Billy Beane Vice President Oakland Athletics
Billy Beane Vice President Oakland Athletics, The upcoming release of the film Moneyball on Friday, based on the best-selling book by Michael Lewis with the same title, should hopefully be a somewhat flattering achievement for not only general manager Billy Beane, but the entire Oakland A’s organization as well.Imagine: a feature-length movie that illustrates your team’s revolutionary new business model that produces successful results on the baseball field.Sounds more like a finance documentary for an Econ 101 class.
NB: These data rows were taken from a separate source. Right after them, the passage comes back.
/-! ### IEEE 1588 -/

/-- The data set of an Announce, in the order of the data-set comparison of IEEE 1588. -/
def dataSet (m : PtpMsg) : List Nat :=
  [m.prio1.toNat, m.clockClass.toNat, m.accuracy.toNat, m.variance.toNat, m.prio2.toNat, m.grandmaster.toNat, m.steps.toNat,
   m.clock.toNat]

/-- One list of numbers comes before another. -/
def lexLess : List Nat → List Nat → Bool
  | a :: t, b :: u => decide (a < b) || (a == b && lexLess t u)
  | _, _ => false

/-- A message Table 7.3 supports, for the transport and domain selected (R164). -/
def ptpSupported (t : TimeIsl) (m : PtpMsg) : Bool :=
  !m.tagged && m.udp == bit t.cfg 19 && m.domain.toNat == fld t.cfg 18 12 &&
  match m.kind with
  | .syncOneStep => decide (-7 ≤ m.logInterval) && decide (m.logInterval ≤ 1)
  | .syncTwoStep => decide (-7 ≤ m.logInterval) && decide (m.logInterval ≤ 1)
  | .other => false
  | _ => true

/-- An Announce: the best master is kept, event 0x0407 on a change; its timescale and UTC fields are reported (R156, R164). -/
def onAnnounce (m : PtpMsg) (s : State) : State :=
  let same := match s.time.master with | some x => x.clock == m.clock | none => false
  let better := match s.time.master with | some x => lexLess (dataSet m) (dataSet x) | none => true
  if same || better then
    let s := s.modTime fun t => { t with
      master := some m, tscale := if m.ptpScale then 1 else 2, utc := m.utcOffset, utcValid := m.utcValid
      leap61 := m.leap61, leap59 := m.leap59
      sync := if same then t.sync else none, delayReq := if same then t.delayReq else none }
    if same then s else raise s 0x0407 (be 8 m.clock.toNat)
  else s

/-- PHY delays count in SGMII mode only (Table 7.4). -/
def phyDelay (s : State) (w : Nat) : Int := if s.svc.mode = 3 then quarterNs (vget s.time.delays w) else 0

/-- A complete Sync and Delay_Resp pair gives an offset (R158, R159, R165): with t1 and t2 the Sync's origin and arrival, t3 and t4
the Delay_Req's departure and arrival, the source's time minus spine time. -/
def onDelayResp (m : PtpMsg) (s : State) : State :=
  match s.time.sync, s.time.delayReq with
  | some (_, t2, some t1), some (seq, t3) =>
    if seq = m.seqId then
      let back : Int := (t1.toNat : Int) - ((t2.toNat : Int) - phyDelay s 1)
      let out : Int := (m.origin.toNat : Int) - ((t3.toNat : Int) + phyDelay s 2)
      addMeasure ((back + out) / 2 + quarterNs s.time.delays[0]) (s.modTime fun t => { t with sync := none, delayReq := none })
    else s
  | _, _ => s

/-- What the PTP clock does with a supported message; only the selected master's count beside Announce (R164). -/
def onPtp (m : PtpMsg) (s : State) : State :=
  let ours := match s.time.master with | some x => x.clock == m.clock | none => false
  match m.kind with
  | .announce => onAnnounce m s
  | .syncOneStep => if ours then s.modTime fun t => { t with sync := some (m.seqId, m.rxStamp, some m.origin) } else s
  | .syncTwoStep => if ours then s.modTime fun t => { t with sync := some (m.seqId, m.rxStamp, none) } else s
  | .followUp =>
    if ours then s.modTime fun t => { t with sync := match t.sync with
      | some (q, rx, none) => if q = m.seqId then some (q, rx, some m.origin) else t.sync
      | x => x } else s
  | .delayResp => if ours then onDelayResp m s else s
  | .other => s

/-- PTP_MESSAGE_RECEIVED (R164): served while IEEE 1588 is the source; every other message that reaches the port is ignored and counted. -/
def execPtpMessageReceived (m : PtpMsg) (s : State) : Host.Outcome State Fault Refusal :=
  done s <|
    if domOn s 41 = false ∨ s.svc.link = false then s
    else if timeSource s.time = 1 ∧ ptpSupported s.time m = true then onPtp m s
    else s.modTime fun t => { t with ptpIgnored := satInc t.ptpIgnored }

/-- DELAY_REQ_DUE (R164, R236): a Delay_Req waits for the next TX line. -/
def execDelayReqDue (s : State) : Host.Outcome State Fault Refusal :=
  done s <|
    if domOn s 41 = true ∧ timeSource s.time = 1 ∧ s.time.master.isSome = true then s.modTime fun t => { t with reqDue := true } else s

/-! ### PPS -/

/-- PPS_IN_EDGE (R166): its stamp, and where PPS_IN is the source the offset to the nearest whole second. -/
def execPpsInEdge (stamp : Stamp) (s : State) : Host.Outcome State Fault Refusal :=
  done s <|
    if domOn s 41 = false ∨ domOn s 50 = false then s
    else
      let s := s.modTime fun t => { t with ppsStamp := stamp }
      if timeSource s.time ≠ 2 then s
      else
        let p : Int := (stamp.toNat : Int) - quarterNs s.time.delays[3]
        let off : Int := (p + 2 ^ 39) / 2 ^ 40 * 2 ^ 40 - p
        if (s.time.st = 2 ∨ s.time.st = 3) ∧ 2 ^ 40 < 10 * off.natAbs then
          raise (s.modTime fun t => { t with ppsRejected := satInc t.ppsRejected }) 0x0408 (ns4 (offsetNs off))
        else addMeasure off s

/-- PPS_LINE (R167): PPS_OUT rises 8 ns after the line's start tick, reckoned from the boundary, and falls DURATION later. -/
def execPpsLine (idx : Nat) (s : State) : Host.Outcome State Fault Refusal :=
  done s (startLine 8 idx 0x21 (fun l s =>
    let rise := BitVec.ofNat 80 (tickStamp s (l.start + 1))
    let fall := BitVec.ofNat 80 (tickStamp s (l.start + 1 + l.duration))
    s.modTime fun t => { t with ppsOut := some (rise, fall) }) s)

/-! ### The sync chain -/

/-- The delay a frame is advanced by, in 2^-40 s: HOP_DELAY with HOP_OVR, else the measured D (R170). -/
def chainDelay (t : TimeIsl) : Int :=
  if bit t.cfg 11 then quarterNs t.delays[4] else roundDiv ((t.hopD.toNat : Int) * 2 ^ 40) 4000000000000

/-- E: the first whole microsecond at or after the line's start plus 0.7 µs (R170). -/
def chainMicros (startStamp : Nat) : Nat := ceilDiv (startStamp * 10 ^ 7 + 7 * 2 ^ 40) (10 * 2 ^ 40)

/-- A stamp of whole microseconds. -/
def microStamp (us : Nat) : Nat := us / 10 ^ 6 * 2 ^ 40 + (roundDiv ((us % 10 ^ 6 : Nat) * 2 ^ 40) (10 ^ 6)).toNat

/-- The chain code for a whole microsecond (Table 7.6). -/
def chainCode (s : State) (us : Nat) : BitVec 80 :=
  let t := s.time
  let sweep := s.sweep.st == 3
  let head := be 9 (us / 10 ^ 6 % 2 ^ 40 * 2 ^ 32 + us % 10 ^ 6 * 2 ^ 12 + t.hop.toNat * 2 ^ 8 + t.st.val * 2 ^ 5 + b2n sweep * 2 ^ 4
    + (if sweep then s.sweep.point.getD 0 % 16 else 0))
  BitVec.ofNat 80 (ofBe head * 256 + (crc8 head).toNat)

/-- The return of a mark within 140 ns, in 0.25 ps (R171). -/
def inTime (reflection : Option (BitVec 22)) : Option (BitVec 22) := reflection.filter fun d => decide (d.toNat ≤ 560000)

/-- The hop delay of a mark sent: half the interval from its edge to the return, averaged over the last 16; with no return within 140 ns
D is 0 and event 0x040A is raised once (R171). -/
def hopMeasure (reflection : Option (BitVec 22)) (s : State) : State :=
  match inTime reflection with
  | some d => s.modTime fun t =>
    let h := (BitVec.ofNat 22 (d.toNat / 2) :: t.hops).take 16
    { t with hops := h, hopD := BitVec.ofNat 22 (meanOf (h.map fun x => x.toNat)) }
  | none =>
    let s' := s.modTime fun t => { t with hopD := 0, hops := [], noRefl := true }
    if s.time.noRefl then s' else raise s' 0x040A []

/-- A received code passes its checks (R172). -/
def chainCodeOk (code : BitVec 80) : Bool :=
  crc8 (be 9 (code.toNat / 256)) == by1 code.toNat && decide (fld code 39 20 ≤ 999999)

/-- A code whose checks fail, discarded and counted (R172). -/
def discardCode (s : State) : State := s.modTime fun t => { t with chainDiscarded := satInc t.chainDiscarded }

/-- The sync chain loop: a frame sent reaches the device's own receiver and is checked as a follower checks it; a good one is
the sheet's mark, and its code goes no further (R462). -/
def loopMark (code : BitVec 80) (s : State) : State :=
  if s.test.loopSync = false then s
  else if chainCodeOk code then s.modTime fun t => { t with mark := true, missed := 0 }
  else discardCode s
Instead, Moneyball has been turned into a made-for-big-screen story, Hollywoodized with the glamorous background and glitzy megastars in Brad Pitt as Beane and Oscar-winner Philip Seymour Hoffman. Who would’ve thunk that such an achievement would occur for a baseball general manager?One would think that being depicted by Brad Pitt in a theatrical film would be a sign that you’ve made it big. Or maybe that you’ve done something worth talking about. In the very least, you’d feel honored and maybe even a tad bit cool.
But for Beane, alas, none of the above should be the case.
In actuality, the film could not come out at a worse time for him and the franchise. And it is the untimely release that has generated an opposite reaction.
On many levels, the movie elicits a more negative acknowledgement. Rather than tout the radical and dynamic formula that was to turn the Athletics into a winning team, Moneyball seemingly showcases an outdated theory that makes the organization look like a bunch of has-Beanes.
Moreover, with a fifth consecutive non-winning season presently in the works, Oakland is proving that this whole Moneyball idea is a destitute one indeed.
This is unfortunate because there was a time when the Moneyball theory was something nearly everybody in baseball was talking about. The concept of applying sabermetrics and other financial analyses to determine a baseball team’s roster was revolutionary. More, it was unheard of.
But with Oakland’s mathematicians—Beane counters, if you will—targeting slow-footed, power-hitting on-base machines was like investing in the low-budget stock of a start-up company. By turning them into the Oakland un-Athletics, the low risk-high reward actuarial approach was too good to pass up.
However, evidently the end results showed that these theorems were also too good to be true. Though the small market A’s were able reach the playoffs in four consecutive years on shoestring budgets, nary one of those squads advanced beyond the first round.
So while the Moneyball-ism economic system did wonders during the regular season, there was still a component missing in the blueprint that would equate to the most important team achievement in baseball—a World Series title. Thus, the regular season success was seen more as temporary formulaic genius.